La rabbia esaurita. Finora questo anno è stato un (inserire un sinonimo meno drammatico di fallimento). Ho trovato due cose di grande valore e le sto trascurando, soprattutto una, la più importante. (inserire vere scuse). Sono arrabbiato con me stesso. Sisì arrabbiato come i cani, senza sinonimi. E sì questo è uno di quei post adolescenziali in cui è tutto nero e meno male che c'è il mio idolo Garrison che lo amo tanto. Boys don't cry e quella roba lì. Gosh. (inserire uno straccio di post credibile).

13 giugno 2006

Eingang und ausgang

Pensavo che le tre leggi della robotica fossero solo una trovata letteraria, un espediente creativo privo di qualsiasi applicabilità formale. Poi ho pensato che per un essere umano il comportamento morale è ben chiaro, anche se non formalizzato. Nell'intepretazione del linguaggio e nella capacità di manipolare concetti risiede la bontà di quelle regole. D'un tratto m'è parso chiaro che una macchina in grado di superare il test di Turing potrebbe essere forzata al rispetto delle tre regole, con minime difficoltà tecniche.

Penso che la medicina si fregi del titolo di disciplina scientifica, ma non ne applichi il metodo omonimo con la dovizia necessaria. Normalmente un'anamnesi si basa ancora sulla osservazione soggettiva del medico visitante, il quale ausculta, tasta, osserva, soppesa; se tra i sintomi riscontrati non ritrova una formula memorizzata durante il tirocinio, solo allora si decide a richiedere ulteriori esami.

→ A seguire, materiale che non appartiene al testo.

/-- SOURCE on a region that the open draft names. -/
theorem exec_source_named (h : Takes .source p r rest s) (hr : r.params = id :: more) (hn : OpenNames p d id.toNat s) :
    exec (.source p) s = .next (sourceWork p r d id.toNat (taken p rest s)) :=
  congrArg Host.Outcome.next ((serve_takes h _).trans (onDraftRegion_named _ hr hn))

/-- SOURCE's work on two numbers of two bytes: the kind, the source frame, then the window. -/
theorem sourceWork_taken {sx sy : Nat} (hx : sx < 65536) (hy : sy < 65536)
    (hr : r.params = id :: (le16 sx ++ le16 sy)) (hd : (s.lay p).draft = some d) (i : Nat) :
    sourceWork p r d i (taken p rest s) =
      if (s.slot i).kind? = some .solid then answered p r rest .noSource [(s.editState p).byte] s
      else if (s.unit p).sw ≤ sx ∨ (s.unit p).sh ≤ sy then answered p r rest .range [(s.editState p).byte] s
      else
        withDraft p (some (editCopy d i fun c => { c with sx := sx, sy := sy }))
          (answered p r rest .done [(s.editState p).byte] s) := by
  simp [sourceWork, hr, param16, le16, toNat_le16 hx, toNat_le16 hy, respondEdit_taken, respondEdit_edited hd]

end

/-- Settles O24: each clause is one branch of sourceWork, by the kind of the region and the source frame. -/
theorem sourceSetsWindow : Obligations.SourceSetsWindow := by
  intro p r rest id sx sy d s ht hx hy hr hd hi ho hm
  rw [exec_source_named ht hr ⟨hd, hi, ho, hm⟩, sourceWork_taken hx hy hr hd]
  refine ⟨fun hk => by rw [if_pos hk], fun hk hbad => ?range, fun hk h1 h2 => ?done⟩
  case range => rw [if_neg (by simp [hk]), if_pos hbad]
  case done =>
    rw [if_neg (by simp [hk]), if_neg (by omega)]
    rfl

/-! ### STYLE (R48) -/

section
variable {p : PortId} {r : Request} {rest : List Request} {id v l blue green red g : Byte} {more : List Byte}
  {d : Proposal} {s : State}

/-- STYLE on a region that the open draft names. -/
theorem exec_style_named (h : Takes .style p r rest s) (hr : r.params = id :: more) (hn : OpenNames p d id.toNat s) :
    exec (.style p) s = .next (styleWork p r d id.toNat (taken p rest s)) :=
  congrArg Host.Outcome.next ((serve_takes h _).trans (onDraftRegion_named _ hr hn))

/-- A byte above its values is answered RANGE. -/
theorem styleWork_of_gt (hr : r.params = [id, v, l, blue, green, red, g])
    (hbad : 1 < v.toNat ∨ 1 < l.toNat ∨ 1 < g.toNat) (i : Nat) :
    styleWork p r d i (taken p rest s) = answered p r rest .range [(s.editState p).byte] s := by
  rcases hbad with hv | hl | hg
  · simp [styleWork, hr, yesNoOf?_of_gt hv, respondEdit_taken]
  · simp [styleWork, hr, Loss.ofByte?_of_gt hl, respondEdit_taken]
  · simp [styleWork, hr, yesNoOf?_of_gt hg, respondEdit_taken]

/-- STYLE's work on bytes within their values: the two checks on guarded, then the four fields. -/
theorem styleWork_taken (hr : r.params = [id, v, l, blue, green, red, g]) (hv : v.toNat ≤ 1) (hl : l.toNat ≤ 1)
    (hg : g.toNat ≤ 1) (hd : (s.lay p).draft = some d) (i : Nat) :
    styleWork p r d i (taken p rest s) =
      if g = 0x01 ∧ (v ≠ 0x01 ∨ l = 0x01) then answered p r rest .range [(s.editState p).byte] s
      else if g = 0x01 ∧ (s.entry p).guard = false then answered p r rest .guard [(s.editState p).byte] s
      else
        withDraft p (some (editCopy d i fun c =>
            { c with visible := v == 0x01, loss := if l = 0x01 then .hide else .fill, fill := red ++ green ++ blue,
                     guarded := g == 0x01 }))
          (answered p r rest .done [(s.editState p).byte] s) := by
  simp [styleWork, hr, yesNoOf?_toNat hv, Loss.ofByte?_toNat hl, yesNoOf?_toNat hg, paramColour, ofNat_rgb,
    respondEdit_taken, respondEdit_edited hd]

end

/-- Settles O25: a byte above its values fails before guarded is looked at; within them each clause is one branch of
styleWork. -/
theorem styleSetsFields : Obligations.StyleSetsFields := by
  intro p r rest id v l blue green red g d s ht hr hd hi ho hm
  rw [exec_style_named ht hr ⟨hd, hi, ho, hm⟩]
  refine ⟨fun hbad => ?range, ?guard, ?done⟩
  case range =>
    by_cases hgt : 1 < v.toNat ∨ 1 < l.toNat ∨ 1 < g.toNat
    · rw [styleWork_of_gt hr hgt]
    · simp only [not_or, Nat.not_lt] at hgt
      obtain ⟨hv, hl, hg⟩ := hgt
      rw [styleWork_taken hr hv hl hg hd, if_pos]
      rcases hbad with h | h | h | ⟨rfl, rfl⟩ | ⟨rfl, rfl⟩
      · omega
      · omega
      · omega
      · exact ⟨rfl, .inl (by decide)⟩
      · exact ⟨rfl, .inr rfl⟩
  case guard =>
    rintro rfl rfl rfl hgd
    rw [styleWork_taken hr (by decide) (by decide) (by decide) hd, if_neg (by decide), if_pos ⟨rfl, hgd⟩]
  case done =>
    rintro hv hl (rfl | ⟨rfl, rfl, rfl, hgd⟩)
    · rw [styleWork_taken hr hv hl (by decide) hd, if_neg (by simp), if_neg (by simp)]
      rfl
    · rw [styleWork_taken hr hv hl (by decide) hd, if_neg (by decide), if_neg (by simp [hgd])]
      rfl

/-! ### ORDER (R49) -/

/-- The entry goes directly above or below the first entry of the other region. -/
theorem insertBeside_middle (above : Bool) (e : DraftEntry) {o : DraftEntry} {c : Proposal} (f : Proposal)
    (hc : o.id ∉ c.ids) :
    insertBeside above o.id e (c ++ o :: f) = c ++ (if above then [o, e] else [e, o]) ++ f := by
  induction c with
  | nil => cases above <;> simp [insertBeside]
  | cons x c ih =>
    rw [Proposal.ids_cons, List.mem_cons, not_or] at hc
    simp [insertBeside, Ne.symm hc.1, ih hc.2]

section
variable {a b : Proposal} {e : DraftEntry}

theorem moveEntry_top (h : e.id ∉ (a ++ b).ids) (other : Nat) :
    moveEntry .top e.id other (a ++ e :: b) = a ++ b ++ [e] := by
  simp only [moveEntry, find?_middle h, filter_middle h]

theorem moveEntry_bottom (h : e.id ∉ (a ++ b).ids) (other : Nat) :
    moveEntry .bottom e.id other (a ++ e :: b) = e :: (a ++ b) := by
  simp only [moveEntry, find?_middle h, filter_middle h]

theorem moveEntry_above {c f : Proposal} {o : DraftEntry} (h : e.id ∉ (a ++ b).ids) (hs : a ++ b = c ++ o :: f)
    (hc : o.id ∉ c.ids) : moveEntry .above e.id o.id (a ++ e :: b) = c ++ [o, e] ++ f := by
  simp only [moveEntry, find?_middle h, filter_middle h, hs, insertBeside_middle true e f hc, if_true]

theorem moveEntry_below {c f : Proposal} {o : DraftEntry} (h : e.id ∉ (a ++ b).ids) (hs : a ++ b = c ++ o :: f)
    (hc : o.id ∉ c.ids) : moveEntry .below e.id o.id (a ++ e :: b) = c ++ [e, o] ++ f := by
  simp only [moveEntry, find?_middle h, filter_middle h, hs, insertBeside_middle false e f hc, Bool.false_eq_true,
    if_false]

end

section
variable {p : PortId} {d : Proposal} {i j : Nat} {op : OrderOp} {s : State}

/-- TOP and BOTTOM do not look at the other region. -/
theorem otherFault_ends (ho : op = .top ∨ op = .bottom) : otherFault p op d i j s = none := by
  rcases ho with rfl | rfl <;> rfl

theorem otherFault_of_fault {res : Result} (ho : op = .above ∨ op = .below) (hf : regionFault p d j s = some res) :
    otherFault p op d i j s = some res := by
  rcases ho with rfl | rfl <;> simp [otherFault, hf]

theorem otherFault_self (ho : op = .above ∨ op = .below) (hn : OpenNames p d i s) :
    otherFault p op d i i s = some .range := by
  rcases ho with rfl | rfl <;> simp [otherFault, hn.regionFault_eq_none]

theorem otherFault_of_named (ho : op = .above ∨ op = .below) (hn : OpenNames p d j s) (hj : j ≠ i) :
    otherFault p op d i j s = none := by
  rcases ho with rfl | rfl <;> simp [otherFault, hn.regionFault_eq_none, hj]

end

section
variable {p : PortId} {r : Request} {rest : List Request} {id b other : Byte} {more : List Byte} {op : OrderOp}
  {d : Proposal} {s : State}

Alcuni di questi sono finalmente numerici, come l'analisi del sangue: la più utile tabella di cifre della vostra vita. Altri sono ancora approssimativi, come le lastre: potete solo sperare che il medico che le analizzerà possieda ancora la maggior parte dei decimi disponibili al suo senso visivo. Non parliamo poi delle operazioni. Auspico un mondo in cui il rivelamento delle malattie e la loro cura sia una operazione di fredda meccanica, numerica, elettronica; in cui un eventuale errore, oltre che statisticamente prevedibile, non debba essere attribuito alla negligenza umana.

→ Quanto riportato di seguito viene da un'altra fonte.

-- ==== Sys2Proof/Proofs/Moves.lean ====
section
/-! PROOFS. Every command as a chain of moves: the few things that a command can do to the blocks, each with what it may
rely on. A law of the part is kept by every command if it is kept by every move.

The hand of a chain is the port whose engine has taken a request off its queue and not yet answered it: the request's place
of credit is in use meanwhile (R155). -/

namespace Sys2Proof.Machine

/-! ### The moves -/

/-- What touches only the queues, the notices and the links. -/
inductive QueueMove : Option PortId → State → Option PortId → State → Prop
  | link (h : Option PortId) (p : PortId) (l : Link) (s : State) : QueueMove h s h (s.setLink p l)
  | refusal (h : Option PortId) (p : PortId) (why : Refused) (s : State) : QueueMove h s h (refuse p why s)
  | accept (p : PortId) (r : Request) (s : State) (could : (s.port p).couldAccept = true) :
      QueueMove none s none (s.setPort p { s.port p with requests := (s.port p).requests ++ [r] })
  | read (p : PortId) (s : State) :
      QueueMove none s none (s.setPort p { s.port p with responses := (s.port p).responses.tail })
  | readNotice (p : PortId) (since : Nat) (s : State) : QueueMove none s none (removeNotice p since s)
  | notice (h : Option PortId) (p : PortId) (n : Notice) (s : State) : QueueMove h s h (storeNotice p n s)
  | take (p : PortId) (r : Request) (s : State) (head : headOf p s = some r) : QueueMove none s (some p) (dropHead p s)
  | answer (p : PortId) (r : Request) (res : Result) (fields : List Byte) (s : State) :
      QueueMove (some p) s none (respond p r res fields s)

/-- What the draft requests of port p do to its draft (R44 to R51). -/
inductive DraftMove (p : PortId) : State → State → Prop
  | opened (d : Proposal) (s : State) (closed : (s.lay p).draft = none)
      (copies : (s.lay p).sealedSet = some d ∨ ((s.lay p).sealedSet = none ∧ d = liveEntries p s)) :
      DraftMove p s (setDraft p (some d) s)
  | created (d : Proposal) (k : RegionKind) (id : Nat) (s : State) (draft : (s.lay p).draft = some d)
      (quota : ownedCount p s < (s.entry p).quota) (free : lowestFree s = some id) :
      DraftMove p s (reserveSlot p k id d s)
  | edited (d d' : Proposal) (s : State) (draft : (s.lay p).draft = some d) (ids : d.ids.Nodup → d'.ids.Perm d.ids)
      (drafted : (∀ e ∈ d, e.copy.Drafted) → ∀ e ∈ d', e.copy.Drafted) : DraftMove p s (setDraft p (some d') s)
  | cut (d : Proposal) (d' : Option Proposal) (s : State) (draft : (s.lay p).draft = some d)
      (less : d' = none ∨ ∃ id, d' = some (d.filter fun e => e.id != id)) :
      DraftMove p s (releaseUnnamed p (setDraft p d' s))

/-- The packets of the pixel link (6.2). -/
inductive Packet where
  | frameBegin
  | line (index : Nat) (pixels : List Colour)
  | frameEnd
  | damaged

/-- The FILLING bank that a packet leaves. -/
def Packet.fill : Packet → SourceUnit → Filling
  | .frameBegin, _ => .receiving []
  | .line index pixels, u => u.filling.line u.sw u.sh index pixels
  | .frameEnd, u => u.filling.frameEnd u.sh
  | .damaged, u => u.filling.malformed

/-- What the requests of the Scan Timer, the warm count and the line starts do. -/
inductive PanelMove : State → State → Prop
  | warmCount (s : State) : PanelMove s (takeWarmCount s)
  | setup (u : Setup) (s : State) (dark : s.scan.panel = .dark) (range : u.inRange = true)
      (fits : setupFault u s = none) : PanelMove s (s.setScan { s.scan with setup := u })
  | panelOff (s : State) (runs : s.scan.panel = .warming ∨ s.scan.panel = .live) (taken : s.scan.warmWaiting = false) :
      PanelMove s (enterPanel .cooling (s.setScan { s.scan with warm := 0, cool := 0, coolingFrame := false }))
  | panelOn (now : List FrameWork) (s : State) (dark : s.scan.panel = .dark) : PanelMove s (startWarming now s)
  | line (l : Nat) (s : State) (next : nextLine s.scan = some l) (whole : workWaits s = false) :
      PanelMove s (startLine l (takeReports s))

La prossima è rivolta agli amatori di filosofia informatica. L'algoritmo di XOR swap è la dimostrazione non formale e congetturale che il paradigma di programmazione ad oggetti è una scelta fuori luogo, arida e infeconda: provate nella realtà a scambiare di posto a due oggetti senza transitare temporaneamente per un terzo luogo.

12 giugno 2006

Libera traduzione del famoso testo: "I like monkeys"

A ME PIACCIONO LE SCIMMIE

A me piacciono le scimmie.

Il negozio di animali le vendeva a cinque centesimi il pezzo. Ho pensato fosse strano, visto che normalmente sarebbero costate un paio di centoni l'una. Ma a caval donato non si guarda in bocca. Ne ho comprate 200. A me piacciono le scimmie.

Ho portato le mie 200 scimmie a casa. Ho una macchina grande. Una l'ho lasciata guidare. Il suo nome era Sigmund. Era ritardata. In realtà nessuna di loro era particolarmente brillante. Continuavano a darsi pugni sui genitali. Io ridevo. Poi hanno preso a pugni i miei genitali. Ho smesso di ridere.

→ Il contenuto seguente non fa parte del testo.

theorem acts_restartBody (r : Request) : Chain Act (some .p0) s none (restartBody .p0 r s) := by
  have h1 : Chain Act (some .p0) s (some .p0) (dropSealedPlan (takeReports s)) :=
    acts_takeReports.trans ((Chain.one (.pay _ .p0 .planSet .cancelled [] _)).trans (.one (.layout _ _ _)))
  have h2 := h1.trans (.one (.pay _ .p0 .publish .cancelled [] _))
  have h3 := h2.trans acts_emptied
  have h4 := h3.trans (Chain.foldl (f := disablePort) (fun s p => .one (.close _ p s)) [.p1, .p2, .p3] _)
  exact h4.trans (acts_greeted r _ _)

theorem acts_draft {t : State} (m : DraftMove p s t) : Chain Act h s h t := by
  cases m with
  | opened => exact .one (.layout h s _)
  | created => exact .one (.layout h s _)
  | edited => exact .one (.layout h s _)
  | cut => exact .one (.layout h s _)

theorem acts_applyInDark (d : Proposal) : Chain Act h s h (applyInDark p d s) := by
  have set : Chain Act h s h (s.setLay p { s.lay p with draft := none, sealedSet := some d }) := .one (.layout _ s _)
  exact ((set.trans (acts_applySet p)).trans (acts_advanceGenerations s)).trans ((acts_handReports _).trans acts_takeReports)

theorem acts_settleInDark (r : Request) (new : Plan) (mode : PlanMode) :
    Chain Act (some .p0) s none (settleInDark r new mode s) := by
  have settled : Chain Act (some .p0) s none (settlePlan (respond .p0 r) new mode s).1 :=
    acts_settlePlan (fun res fields s => .queue (.answer .p0 r res fields s)) _ _
  have retired := (settled.trans acts_retireListed).trans (acts_advanceGenerations s)
  exact (retired.trans (acts_storeNotices _)).trans ((acts_handReports _).trans acts_takeReports)

/-! ### The acts of the panel -/

theorem panel_enterPanel (new : PanelState) : Chain PanelAct h s h (enterPanel new s) :=
  (Chain.one (.scan h s _)).trans (acts_announcePanel _).panel

theorem panel_takeWarmCount : Chain PanelAct h s h (takeWarmCount s) := by
  unfold takeWarmCount
  split
  · split
    · exact (Chain.one (.scan h s _)).trans (panel_enterPanel .live)
    · exact .one (.scan h s _)
  · exact .refl

theorem panel_doWork (w : FrameWork) : Chain PanelAct h s h (doWork s w) := by
  cases w with
  | commit => exact acts_commit.panel
  | unit p => exact .one (.act (.judge h p s))
  | timer => exact panel_takeWarmCount

theorem acts_commitLast (now : List FrameWork) : Chain Act h s h (commitLast now s) := by
  unfold commitLast
  split
  · exact .refl
  · exact acts_commit

theorem panel_settleWarm : Chain PanelAct h s h (settleWarm s) := by
  unfold settleWarm
  split
  · exact .refl
  · exact panel_takeWarmCount

theorem panel_works (ws : List FrameWork) : Chain PanelAct h s h (ws.foldl doWork s) :=
  .foldl (fun _ => panel_doWork) ws s

theorem panel_frameWork (now : List FrameWork) : Chain PanelAct h s h (frameWork now s) := by
  rw [frameWork_eq]
  exact (((panel_works now).trans (acts_commitLast now).panel).trans acts_settleUnits.panel).trans panel_settleWarm

theorem panel_startWarming (now : List FrameWork) : Chain PanelAct h s h (startWarming now s) := by
  rw [startWarming_eq]
  have raised : Chain PanelAct h s h (warmed (takeReports s)) :=
    acts_takeReports.panel.trans ((Chain.one (.scan h _ _)).trans (.one (.raise h _)))
  have before := (raised.trans (panel_works (worksBefore now))).trans (acts_announcePanel .dark).panel
  exact ((before.trans (panel_works (worksAfter now))).trans (acts_commitLast now).panel).trans acts_settleUnits.panel

theorem panel_enterDark (noticeFirst : Bool) : Chain PanelAct h s h (enterDark noticeFirst s) := by
  rw [enterDark_eq]
  have dark : Chain PanelAct h s h (darkened (takeReports s)) :=
    acts_takeReports.panel.trans ((Chain.one (.scan h _ _)).trans (.one (.comp h _ _)))
  cases noticeFirst
  · exact ((dark.trans acts_commit.panel).trans (acts_announcePanel .cooling).panel).trans (.one (.force h _))
  · exact ((dark.trans (acts_announcePanel .cooling).panel).trans acts_commit.panel).trans (.one (.force h _))

theorem acts_fireMarks (l : Nat) (p : PortId) : Chain Act h s h (fireMarks l s p) :=
  (Chain.one (.marks h s _)).trans (acts_storeNotices (s := s.setMarkList p _) _)

theorem panel_startLine (l : Nat) : Chain PanelAct h s h (startLine l s) := by
  have begun : Chain PanelAct h s h (lineBegun l s) :=
    ((Chain.one (.scan h s _)).trans (.one (.quiet h _))).trans (.one (.comp h (lineSet l s) _))
  rw [startLine_eq]
  split
  · exact begun.trans (Chain.foldl (fun _ => acts_fireMarks l) PortId.all _).panel
  · exact begun
end

/-- Every move is a chain of acts, or one of the panel's moves. -/
theorem Move.still {h h' : Option PortId} {s t : State} (m : Move h s h' t) :
    Chain Act h s h' t ∨ (h' = h ∧ PanelMove s t) := by
  cases m with
  | queue move => exact .inl (.one (.queue move))
  | draft _ _ move => exact .inl (acts_draft move)
  | block p => exact .inl (.one (.engine _ p .blocked s))
  | depart _ p => exact .inl (.one (.depart _ p s))
  | reports => exact .inl acts_takeReports
  | sealSet p r d => exact .inl ((Chain.one (.layout _ s _)).trans (.one (.keep p r (s.setLay p _))))
  | applySet p d => exact .inl (acts_applyInDark d)
  | sealPlan r mode => exact .inl ((Chain.one (.layout _ s _)).trans (.one (.keep .p0 r (s.setSealedPlan _))))
  | settlePlan r mode => exact .inl (acts_settleInDark r _ mode)
  | attach p sw sh _ size detached => exact .inl (.one (.attach _ p sw sh s size detached))
  | bye p r => exact .inl ((acts_leave (.bye p .bye _ s)).trans acts_retireIfDark)
  | eject => exact .inl (acts_enterLeaving.trans acts_retireIfDark)
  | format p sw sh _ size _ attached => exact .inl ((Chain.one (.format _ p sw sh s size attached)).trans acts_settleUnit)
  | packet p x _ runs =>
    unfold Machine.packet
    rw [if_pos runs]
    exact .inl ((Chain.one (.fill _ p x s runs)).trans acts_settleUnit)
  | judge p => exact .inl (.one (.judge _ p s))
  | mark p => exact .inl (.one (.marks _ s _))
  | unmark p => exact .inl (.one (.marks _ s _))
  | panel _ move => exact .inr ⟨rfl, move⟩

Le ho ammassate nella mia stanza. Non si sono adattate molto bene al loro nuovo ambiente. Continuavano ad urlare, a buttarsi dal divano a gran velocità e ad andare a sbattere contro il muro. Nonostante all'inizio fosse divertente, lo spettacolo ha perso il suo interesse verso metà della terza ora.

Due ore più tardi, ho capito perchè tutte quelle scimmie fossero così a buon mercato: morirono tutte. Per nessuna ragione apparente. Si sono praticamente spente. Come quando compri un pesce rosso e muore cinque ore dopo. Dannate scimmie economiche.

Non sapevo cosa fare. C'erano 200 scimmie morte stese su tutta la mia stanza, sul letto, nell'armadio, appese alla libreria. Sembrava che avessi 200 tappetini scendiletto.

Ho provato ha a scaricarne una nel water. Non ha funzionato. S'è incastrata. Così c'erano una scimma morta e bagnata e 199 scimmie morte e asciutte.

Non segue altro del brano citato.